From 228ada04b5e551939da8019d7d43a32dbbd7ca36 Mon Sep 17 00:00:00 2001
From: erogol <erogol@hotmail.com>
Date: Tue, 5 Jan 2021 14:21:12 +0100
Subject: [PATCH] update glow-tts ljspeech config

---
 ..._tts_tdsep.json => glow_tts_ljspeech.json} | 20 +++++++++++++++----
 1 file changed, 16 insertions(+), 4 deletions(-)
 rename TTS/tts/configs/{glow_tts_tdsep.json => glow_tts_ljspeech.json} (90%)

diff --git a/TTS/tts/configs/glow_tts_tdsep.json b/TTS/tts/configs/glow_tts_ljspeech.json
similarity index 90%
rename from TTS/tts/configs/glow_tts_tdsep.json
rename to TTS/tts/configs/glow_tts_ljspeech.json
index 72eb3da7..636d9313 100644
--- a/TTS/tts/configs/glow_tts_tdsep.json
+++ b/TTS/tts/configs/glow_tts_ljspeech.json
@@ -31,12 +31,12 @@
             "spec_gain": 1.0,         // scaler value appplied after log transform of spectrogram.00
 
             // Normalization parameters
-            "signal_norm": true,    // normalize spec values. Mean-Var normalization if 'stats_path' is defined otherwise range normalization defined by the other params.

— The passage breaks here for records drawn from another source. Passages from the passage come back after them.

-- ==== Sys2Proof/Machine/Mailbox.lean ====
section
/-! DEFINITION. The command mailbox (R298, R299). -/

namespace Sys2Proof.Machine

/-- The 64-byte entry in MBOX_CMD0 to MBOX_CMD15. -/
def State.mboxEntry (s : State) : List Byte := (List.range 16).flatMap (fun i => leBytes 4 (s.gf (MBOX_CMD_CMD i)))

/-- The 128-byte argument block in MBOX_DATA0 to MBOX_DATA31. -/
def State.mboxBlock (s : State) : List Byte := (List.range 32).flatMap (fun i => leBytes 4 (s.gf (MBOX_DATA_DATA i)))

/-- Execute a mailbox command by its opcode (Table 12-7); it takes its block or data from MBOX_DATA in place of BUF. `ce` and `ue` are
what a NVM_READ finds in the store. -/
def State.mboxRun (s : State) (c : Cmd) (ce : Nat) (ue : List Nat) : State :=
  match leAt c.entry 0 1 with
  | 1 => s.doStart c
  | 2 => s.doStop c
  | 3 => s.doSnapshot c
  | 4 => s.doPercentile c
  | 5 => s.doArm
  | 6 => s.doForce
  | 7 => s.doNvmRead c ce ue
  | 8 => s.doNvmWrite c s.mboxBlock
  | 9 => s.doSealNow c
  | 10 => s.doSetTime c s.mboxBlock
  | 11 => s.doOpen c s.mboxBlock
  | 12 => s.doClose
  | 13 => s.doReadCert c
  | 14 => s.doTamperClear s.mboxBlock
  | 15 => s.doFullReset c
  | _ => s.finish 1 0 []

/-- The mailbox command begins: a bad CRC or argument completes BAD_ARG, an unknown opcode BAD_OPCODE, and any other executes. -/
def State.mboxBegin (s : State) (ce : Nat) (ue : List Nat) : State :=
  let c : Cmd := { entry := s.mboxEntry, via := .mailbox s.cmd.mboxPort, seq0 := s.seqs }
  let s := { s with cmd := { s.cmd with cur := some c } }
  match entryStatus c.entry true with
  | none => s.finish 2 0 []
  | some 0 => s.mboxRun c ce ue
  | some st => s.finish st 0 []

/-- A mailbox command that GO made wait executes between two ring commands; one that a condition held goes on (R298). -/
def execMailboxExecute (ce : Nat) (ue : List Nat) (s : State) : Host.Outcome State Fault Refusal :=
  .next (if !s.isReady || !s.gb MBOX_STATUS_BUSY then s
    else match s.cmd.cur with
      | some c => (match c.via with | .mailbox _ => s.mboxRun c ce ue | .ring _ => s)
      | none => if s.cmd.cpl.isSome then s else s.mboxBegin ce ue)

end Sys2Proof.Machine
end

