/-- A TPLL that loses lock clears TPLL_LOCK and, with a pair enabled, sets TPLL_UNLOCK; when it relocks TPLL_LOCK is set and nothing
else changes. When REFCLK stops REFCLK_LOST is set and the link is lost; a CORE that runs from it loses its lock, switches to XO and
notes CORE_SWITCH. A CORE PLL that loses lock leaves CORE without a clock until it relocks. -/
def Obligations.LocksLostAndFound : Prop :=
  (∀ s : State, s.isReady = true → s.time.frozen = false → s.gb CLK_STAT_TPLL_LOCK = true →
    ∃ t, exec .tpllUnlock s = .next t ∧ t.gb CLK_STAT_TPLL_LOCK = false ∧
      ((List.range 8).any s.tsOn = true → t.gb CLK_EVT_TPLL_UNLOCK = true) ∧
      ((List.range 8).any s.tsOn = false → t.gf CLK_EVT_TPLL_UNLOCK = s.gf CLK_EVT_TPLL_UNLOCK)) ∧
  (∀ s : State, s.isReady = true → s.time.frozen = false →
    ∃ t, exec .tpllRelock s = .next t ∧ t = { s with regs := t.regs } ∧ t.gb CLK_STAT_TPLL_LOCK = true ∧
      ∀ f : Fld, f.key ≠ CLK_STAT_TPLL_LOCK.key → t.gf f = s.gf f) ∧
  (∀ s : State, s.isReady = true → s.spiOnly = false → s.gb CLK_STAT_REFCLK_LOST = false →
    ∃ t, exec .refclkStop s = .next t ∧ t.gb CLK_STAT_REFCLK_LOST = true ∧ t.gb LINK_STAT_UP = false ∧ t.gb LINK_STAT_LOST = true ∧
      (s.gb CLK_STAT_CORE_SRC = false → t.gb CLK_STAT_CORE_SRC = true ∧ t.gb CLK_STAT_CORE_LOCK = false ∧
        t.gb CLK_EVT_CORE_SWITCH = true ∧ t.time.coreStop = true)) ∧
  (∀ s : State, s.isReady = true →
    ∃ t, exec .corePllUnlock s = .next t ∧ t.gb CLK_STAT_CORE_LOCK = false ∧ t.time.coreStop = true) ∧
  (∀ s : State, s.isReady = true → s.time.coreStop = true → s.time.lateHalt = false →
    ∃ t, exec .corePllRelock s = .next t ∧ t.gb CLK_STAT_CORE_LOCK = true ∧ t.time.coreStop = false)

/-! ### Device time: PPS, SET_TIME, shadow spans, leap seconds, ticks (R124 to R135) -/

/-- While the discipline is enabled and device time runs, an edge that lies within 500 us of one second after the last accepted edge,
or the first one, is accepted: it is counted, PPS_LAST holds its timestamp (the edge less PPS_OFFSET) and PPS_ERR its distance from
the nearest whole second, and an edge 1 us or more off restarts the count of good edges and leaves the state ACQUIRE. Any other edge is
counted as rejected and the last accepted edge stays (what the window is, and that a first edge is accepted, is log entry 25). -/
def Obligations.PpsEdges : Prop :=
  (∀ (s : State) (u : Nat), s.isReady = true → s.gb TIME_CTRL_PPS_EN = true → s.time.frozen = false → s.time.atPps = none →
    (∀ l, s.time.lastEdge = some l → (((((u : Int) - nsTime (s.gi PPS_OFFSET_OFS)).toNat : Nat) : Int) - (l : Int) - 2 ^ 32).natAbs * 2000 ≤ 2 ^ 32) →
    ∃ t, exec (.ppsEdge u) s = .next t ∧ t.gf PPS_CNT_ACCEPTED = (s.gf PPS_CNT_ACCEPTED + 1) % 2 ^ PPS_CNT_ACCEPTED.w ∧
      t.time.lastEdge = some ((u : Int) - nsTime (s.gi PPS_OFFSET_OFS)).toNat ∧
      t.g64 PPS_LAST_LO_FRAC PPS_LAST_HI_SEC = ((u : Int) - nsTime (s.gi PPS_OFFSET_OFS)).toNat % 2 ^ 64 ∧
      (belowUs (t.gi PPS_ERR_E * 2 ^ 32) = false → t.time.good = 0 ∧ t.gf TIME_STATUS_STATE = 1 ∧ t.gb TIME_STATUS_STEP_NEEDED = true) ∧
      (belowUs (t.gi PPS_ERR_E * 2 ^ 32) = true → t.time.good = s.time.good + 1 ∧ t.gb TIME_STATUS_STEP_NEEDED = false)) ∧
  (∀ (s : State) (u l : Nat), s.isReady = true → s.gb TIME_CTRL_PPS_EN = true → s.time.frozen = false → s.time.lastEdge = some l →
    2 ^ 32 < (((((u : Int) - nsTime (s.gi PPS_OFFSET_OFS)).toNat : Nat) : Int) - (l : Int) - 2 ^ 32).natAbs * 2000 →
    ∃ t, exec (.ppsEdge u) s = .next t ∧ t.gf PPS_CNT_REJECTED = (s.gf PPS_CNT_REJECTED + 1) % 2 ^ PPS_CNT_REJECTED.w ∧
      t.time.lastEdge = some l ∧ t.gf PPS_CNT_ACCEPTED = s.gf PPS_CNT_ACCEPTED)

/-- When a slew ends SLEWING is cleared and device time stays as it is; a locked discipline without edges enters HOLDOVER and keeps
ADJ; a write of TIME_CTRL inside a seal session sets PPS_EN and LOOP, and disabling the discipline leaves its state FREE; outside a
session a write that would change TIME_CTRL changes nothing there. -/
def Obligations.DisciplineCommands : Prop :=
  (∀ s : State, s.isReady = true → s.time.frozen = false → s.time.slew ≠ 0 →
    ∃ t, exec .slewEnd s = .next t ∧ t.time.slew = 0 ∧ t.time.slewLeft = 0 ∧ t.gb TIME_STATUS_SLEWING = false ∧ t.time.t = s.time.t) ∧
  (∀ s : State, s.isReady = true → s.time.frozen = false → s.gf TIME_STATUS_STATE = 2 →
    ∃ t, exec .holdoverEntry s = .next t ∧ t.gf TIME_STATUS_STATE = 3 ∧ t.gf TIME_ADJ_ADJ = s.gf TIME_ADJ_ADJ) ∧
  (∀ (s : State) (p : Port) (v : Word), s.serving = true → s.sealOpen p = true →
    v.toNat % 2 ≠ s.gf TIME_CTRL_PPS_EN ∨ v.toNat / 2 % 16 ≠ s.gf TIME_CTRL_LOOP →
    ∃ t, exec (.timeCtrlWrite p v) s = .next t ∧ t.gb TIME_CTRL_PPS_EN = v.toNat.testBit 0 ∧ t.gf TIME_CTRL_LOOP = v.toNat / 2 % 16 ∧
      (v.toNat.testBit 0 = false → s.gb TIME_CTRL_PPS_EN = true → t.gf TIME_STATUS_STATE = 0)) ∧
  (∀ (s : State) (p : Port) (v : Word), s.serving = true → s.sealOpen p = false →
    v.toNat % 2 ≠ s.gf TIME_CTRL_PPS_EN ∨ v.toNat / 2 % 16 ≠ s.gf TIME_CTRL_LOOP →
    ∃ t, exec (.timeCtrlWrite p v) s = .next t ∧ t.gf TIME_CTRL_PPS_EN = s.gf TIME_CTRL_PPS_EN ∧ t.gf TIME_CTRL_LOOP = s.gf TIME_CTRL_LOOP)

/-- A SET_TIME whose block is accepted and which nothing holds back: NOW and OFFSET complete OK with STEP_NEEDED and RELOADED cleared,
and a change of 1 us or more is a step that leaves device time at the value given, or changed by the offset and what remained of a
slew; AT_PPS waits with its seconds and goes on executing; LEAP completes OK and arms or cancels the leap second in LEAP_AT and
LEAP_CTRL. An AT_PPS that meets no edge completes NO_PPS. -/
def Obligations.SetTimeModes : Prop :=
  (∀ (s : State) (c : Cmd) (b : List Byte), s.executes 0x0A c → s.SetTimeReady b c → leAt c.entry 0x10 1 = 0 →
    ∃ t, exec (.setTimeNow b) s = .next t ∧ t.completed c 0 ∧ t.gb TIME_STATUS_STEP_NEEDED = false ∧ t.gb TIME_STATUS_RELOADED = false ∧
      (belowUs (((leAt c.entry 0x18 8 * 2 ^ 32 : Nat) : Int) - (s.time.t : Int)) = false → t.now = leAt c.entry 0x18 8)) ∧
  (∀ (s : State) (c : Cmd) (b : List Byte), s.executes 0x0A c → s.SetTimeReady b c → leAt c.entry 0x10 1 = 1 →
    ∃ t, exec (.setTimeAtPps b) s = .next t ∧ t.time.atPps = some (leAt c.entry 0x18 8 / 2 ^ 32) ∧ t.cmd = s.cmd ∧ t.time.t = s.time.t) ∧
  (∀ (s : State) (c : Cmd) (b : List Byte), s.executes 0x0A c → s.SetTimeReady b c → leAt c.entry 0x10 1 = 2 →
    ∃ t, exec (.setTimeOffset b) s = .next t ∧ t.completed c 0 ∧ t.gb TIME_STATUS_STEP_NEEDED = false ∧ t.gb TIME_STATUS_RELOADED = false ∧
      (belowUs (toSigned 64 (leAt c.entry 0x18 8) * 2 ^ 32 + s.slewRest) = false →
        t.time.t = ((s.time.t : Int) + (toSigned 64 (leAt c.entry 0x18 8) * 2 ^ 32 + s.slewRest)).toNat)) ∧
  (∀ (s : State) (c : Cmd) (b : List Byte), s.executes 0x0A c → s.SetTimeReady b c → leAt c.entry 0x10 1 = 3 →
    ∃ t, exec (.setTimeLeap b) s = .next t ∧ t.completed c 0 ∧ t.gf LEAP_AT_SEC = leAt c.entry 0x18 8 / 2 ^ 32 ∧
      t.gb TIME_STATUS_LEAP_PEND = decide (leAt c.entry 0x18 8 / 2 ^ 32 ≠ 0) ∧
      (leAt c.entry 0x18 8 / 2 ^ 32 ≠ 0 → t.gb LEAP_CTRL_SIGN = (leAt c.entry 0x18 8).testBit 0) ∧ t.time.t = s.time.t) ∧
  (∀ (s : State) (c : Cmd), s.executes 0x0A c → s.time.atPps.isSome = true → s.time.frozen = false →
    ∃ t, exec .atPpsTimeout s = .next t ∧ t.completed c 8 ∧ t.time.atPps = none ∧ t.time.t = s.time.t)

/-- When device time reaches TIME_HWM, SHADOW is cleared. An armed leap second takes effect as a step at its midnight, a deleted
second one second before it: device time is moved by one second and nothing stays armed. A 10-min tick brings device time to the next
multiple of 600 s after the last tick taken, and is marked as taken. -/
def Obligations.TimeEvents : Prop :=
  (∀ s : State, s.isReady = true → s.gb TIME_STATUS_SHADOW = true → s.time.frozen = false →
    ∃ t, exec .shadowSpanEnd s = .next t ∧ t.gb TIME_STATUS_SHADOW = false ∧ t.time.t = max s.time.t (s.ket.hwm * 2 ^ 32)) ∧
  (∀ s : State, s.isReady = true → s.gb TIME_STATUS_LEAP_PEND = true → s.time.frozen = false → s.time.slew = 0 →
    ∃ t, exec .leapSecond s = .next t ∧ t.gb TIME_STATUS_LEAP_PEND = false ∧ t.gf LEAP_AT_SEC = 0 ∧ t.gb LEAP_CTRL_SIGN = false ∧
      (s.gb LEAP_CTRL_SIGN = true → t.time.t = max s.time.t ((s.gf LEAP_AT_SEC - 1) * 2 ^ 64) + 2 ^ 64) ∧
      (s.gb LEAP_CTRL_SIGN = false → t.time.t = max s.time.t (s.gf LEAP_AT_SEC * 2 ^ 64) - 2 ^ 64)) ∧
  (∀ s : State, s.isReady = true → s.time.frozen = false → s.time.lastTick ≤ s.now →
    ∃ t, exec .tenMinTick s = .next t ∧ t.time.lastTick % (600 * 2 ^ 32) = 0 ∧ s.time.lastTick < t.time.lastTick ∧
      t.time.t = max s.time.t (t.time.lastTick * 2 ^ 32))
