/-! ### Changing a ring, a group, a channel, the converters, a group's billing leaves every other part alone -/

@[simp] theorem State.setRing_pending (n : Fin 64) (f : Ring → Ring) : (s.setRing n f).pending = s.pending := rfl
@[simp] theorem State.setRing_chip (n : Fin 64) (f : Ring → Ring) : (s.setRing n f).chip = s.chip := rfl
@[simp] theorem State.setRing_rst (n : Fin 64) (f : Ring → Ring) : (s.setRing n f).rst = s.rst := rfl
@[simp] theorem State.setRing_persist (n : Fin 64) (f : Ring → Ring) : (s.setRing n f).persist = s.persist := rfl
@[simp] theorem State.setRing_regs (n : Fin 64) (f : Ring → Ring) : (s.setRing n f).regs = s.regs := rfl
@[simp] theorem State.setRing_latch (n : Fin 64) (f : Ring → Ring) : (s.setRing n f).latch = s.latch := rfl
@[simp] theorem State.setRing_rdPcie (n : Fin 64) (f : Ring → Ring) : (s.setRing n f).rdPcie = s.rdPcie := rfl
@[simp] theorem State.setRing_rdSpi (n : Fin 64) (f : Ring → Ring) : (s.setRing n f).rdSpi = s.rdSpi := rfl
@[simp] theorem State.setRing_link (n : Fin 64) (f : Ring → Ring) : (s.setRing n f).link = s.link := rfl
@[simp] theorem State.setRing_heldLog (n : Fin 64) (f : Ring → Ring) : (s.setRing n f).heldLog = s.heldLog := rfl
@[simp] theorem State.setRing_heldSec (n : Fin 64) (f : Ring → Ring) : (s.setRing n f).heldSec = s.heldSec := rfl
@[simp] theorem State.setRing_cmd (n : Fin 64) (f : Ring → Ring) : (s.setRing n f).cmd = s.cmd := rfl
@[simp] theorem State.setRing_formed (n : Fin 64) (f : Ring → Ring) : (s.setRing n f).formed = s.formed := rfl
@[simp] theorem State.setRing_out (n : Fin 64) (f : Ring → Ring) : (s.setRing n f).out = s.out := rfl
@[simp] theorem State.setRing_first (n : Fin 64) (f : Ring → Ring) : (s.setRing n f).first = s.first := rfl
@[simp] theorem State.setRing_openT (n : Fin 64) (f : Ring → Ring) : (s.setRing n f).openT = s.openT := rfl
@[simp] theorem State.setRing_fab (n : Fin 64) (f : Ring → Ring) : (s.setRing n f).fab = s.fab := rfl
@[simp] theorem State.setRing_mem (n : Fin 64) (f : Ring → Ring) : (s.setRing n f).mem = s.mem := rfl
@[simp] theorem State.setRing_bankPend (n : Fin 64) (f : Ring → Ring) : (s.setRing n f).bankPend = s.bankPend := rfl
@[simp] theorem State.setRing_mtest (n : Fin 64) (f : Ring → Ring) : (s.setRing n f).mtest = s.mtest := rfl
@[simp] theorem State.setRing_abp (n : Fin 64) (f : Ring → Ring) : (s.setRing n f).abp = s.abp := rfl
@[simp] theorem State.setRing_nvm (n : Fin 64) (f : Ring → Ring) : (s.setRing n f).nvm = s.nvm := rfl
@[simp] theorem State.setRing_sec (n : Fin 64) (f : Ring → Ring) : (s.setRing n f).sec = s.sec := rfl
@[simp] theorem State.setRing_ket (n : Fin 64) (f : Ring → Ring) : (s.setRing n f).ket = s.ket := rfl
@[simp] theorem State.setRing_time (n : Fin 64) (f : Ring → Ring) : (s.setRing n f).time = s.time := rfl
@[simp] theorem State.setRing_chk (n : Fin 64) (f : Ring → Ring) : (s.setRing n f).chk = s.chk := rfl
@[simp] theorem State.setRing_grp (n : Fin 64) (f : Ring → Ring) : (s.setRing n f).grp = s.grp := rfl
@[simp] theorem State.setRing_chan (n : Fin 64) (f : Ring → Ring) : (s.setRing n f).chan = s.chan := rfl
@[simp] theorem State.setRing_cap (n : Fin 64) (f : Ring → Ring) : (s.setRing n f).cap = s.cap := rfl
@[simp] theorem State.setRing_met (n : Fin 64) (f : Ring → Ring) : (s.setRing n f).met = s.met := rfl
@[simp] theorem State.setRing_stat (n : Fin 64) (f : Ring → Ring) : (s.setRing n f).stat = s.stat := rfl
@[simp] theorem State.setRing_supraOn (n : Fin 64) (f : Ring → Ring) : (s.setRing n f).supraOn = s.supraOn := rfl
@[simp] theorem State.setRing_bil (n : Fin 64) (f : Ring → Ring) : (s.setRing n f).bil = s.bil := rfl
@[simp] theorem State.setRing_cals (n : Fin 64) (f : Ring → Ring) : (s.setRing n f).cals = s.cals := rfl
@[simp] theorem State.setRing_bilOut (n : Fin 64) (f : Ring → Ring) : (s.setRing n f).bilOut = s.bilOut := rfl
@[simp] theorem State.setRing_bilSaved (n : Fin 64) (f : Ring → Ring) : (s.setRing n f).bilSaved = s.bilSaved := rfl
@[simp] theorem State.setRing_deferW (n : Fin 64) (f : Ring → Ring) : (s.setRing n f).deferW = s.deferW := rfl
@[simp] theorem State.setRing_sar (n : Fin 64) (f : Ring → Ring) : (s.setRing n f).sar = s.sar := rfl
@[simp] theorem State.setRing_slc (n : Fin 64) (f : Ring → Ring) : (s.setRing n f).slc = s.slc := rfl
@[simp] theorem State.setRing_free (n : Fin 64) (f : Ring → Ring) : (s.setRing n f).free = s.free := rfl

+            "signal_norm": false,   // normalize spec values. Mean-Var normalization if 'stats_path' is defined otherwise range normalization defined by the other params.
             "min_level_db": -100,   // lower bound for normalization
             "symmetric_norm": true, // move normalization to range [-1, 1]
             "max_norm": 1.0,        // scale normalization to range [-max_norm, max_norm] or [0, max_norm]
             "clip_norm": true,      // clip normalized values into the range.
-            "stats_path": "/home/erogol/Data/LJSpeech-1.1/scale_stats.npy"    // DO NOT USE WITH MULTI_SPEAKER MODEL. scaler stats file computed by 'compute_statistics.py'. If it is defined, mean-std based notmalization is used and other normalization params are ignored
+            "stats_path": null    // DO NOT USE WITH MULTI_SPEAKER MODEL. scaler stats file computed by 'compute_statistics.py'. If it is defined, mean-std based notmalization is used and other normalization params are ignored
         },
 
         // VOCABULARY PARAMETERS
@@ -63,6 +63,19 @@
 
         // MODEL PARAMETERS
         // "use_mas": false,       // use Monotonic Alignment Search if true. Otherwise use pre-computed attention alignments.
+        "hidden_channels_encoder": 192,
+        "hidden_channels_decoder": 192,
+        "hidden_channels_duration_predictor": 256,
+        "use_encoder_prenet": true,
+        "encoder_type": "rel_pos_transformer",
+        "encoder_params": {
+            "kernel_size":3,
+            "dropout_p": 0.1,
+            "num_layers": 6,
+            "num_heads": 2,
+            "hidden_channels_ffn": 768,
+            "input_length": null
+        },
 
         // TRAINING
         "batch_size": 32,       // Batch size for training. Lower values than 32 might cause hard to learn attention. It is overwritten by 'gradual_training'.
@@ -86,8 +99,6 @@
         "warmup_steps": 4000,          // Noam decay steps to increase the learning rate from 0 to "lr"
         "seq_len_norm": false,         // Normalize eash sample loss with its length to alleviate imbalanced datasets. Use it if your dataset is small or has skewed distribution of sequence lengths.
 
-        "encoder_type": "residual_conv_bn",
-
         // TENSORBOARD and LOGGING
         "print_step": 25,       // Number of steps to log training on console.
         "tb_plot_step": 100,    // Number of steps to plot TB training figures.
@@ -105,6 +116,7 @@
         "min_seq_len": 3,       // DATASET-RELATED: minimum text length to use in training
         "max_seq_len": 500,     // DATASET-RELATED: maximum text length
         "compute_f0": false,     // compute f0 values in data-loader
+        "use_noise_augment": true,  //add a random noise to audio signal for augmentation at training .
         "compute_input_seq_cache": true,
 
         // PATHS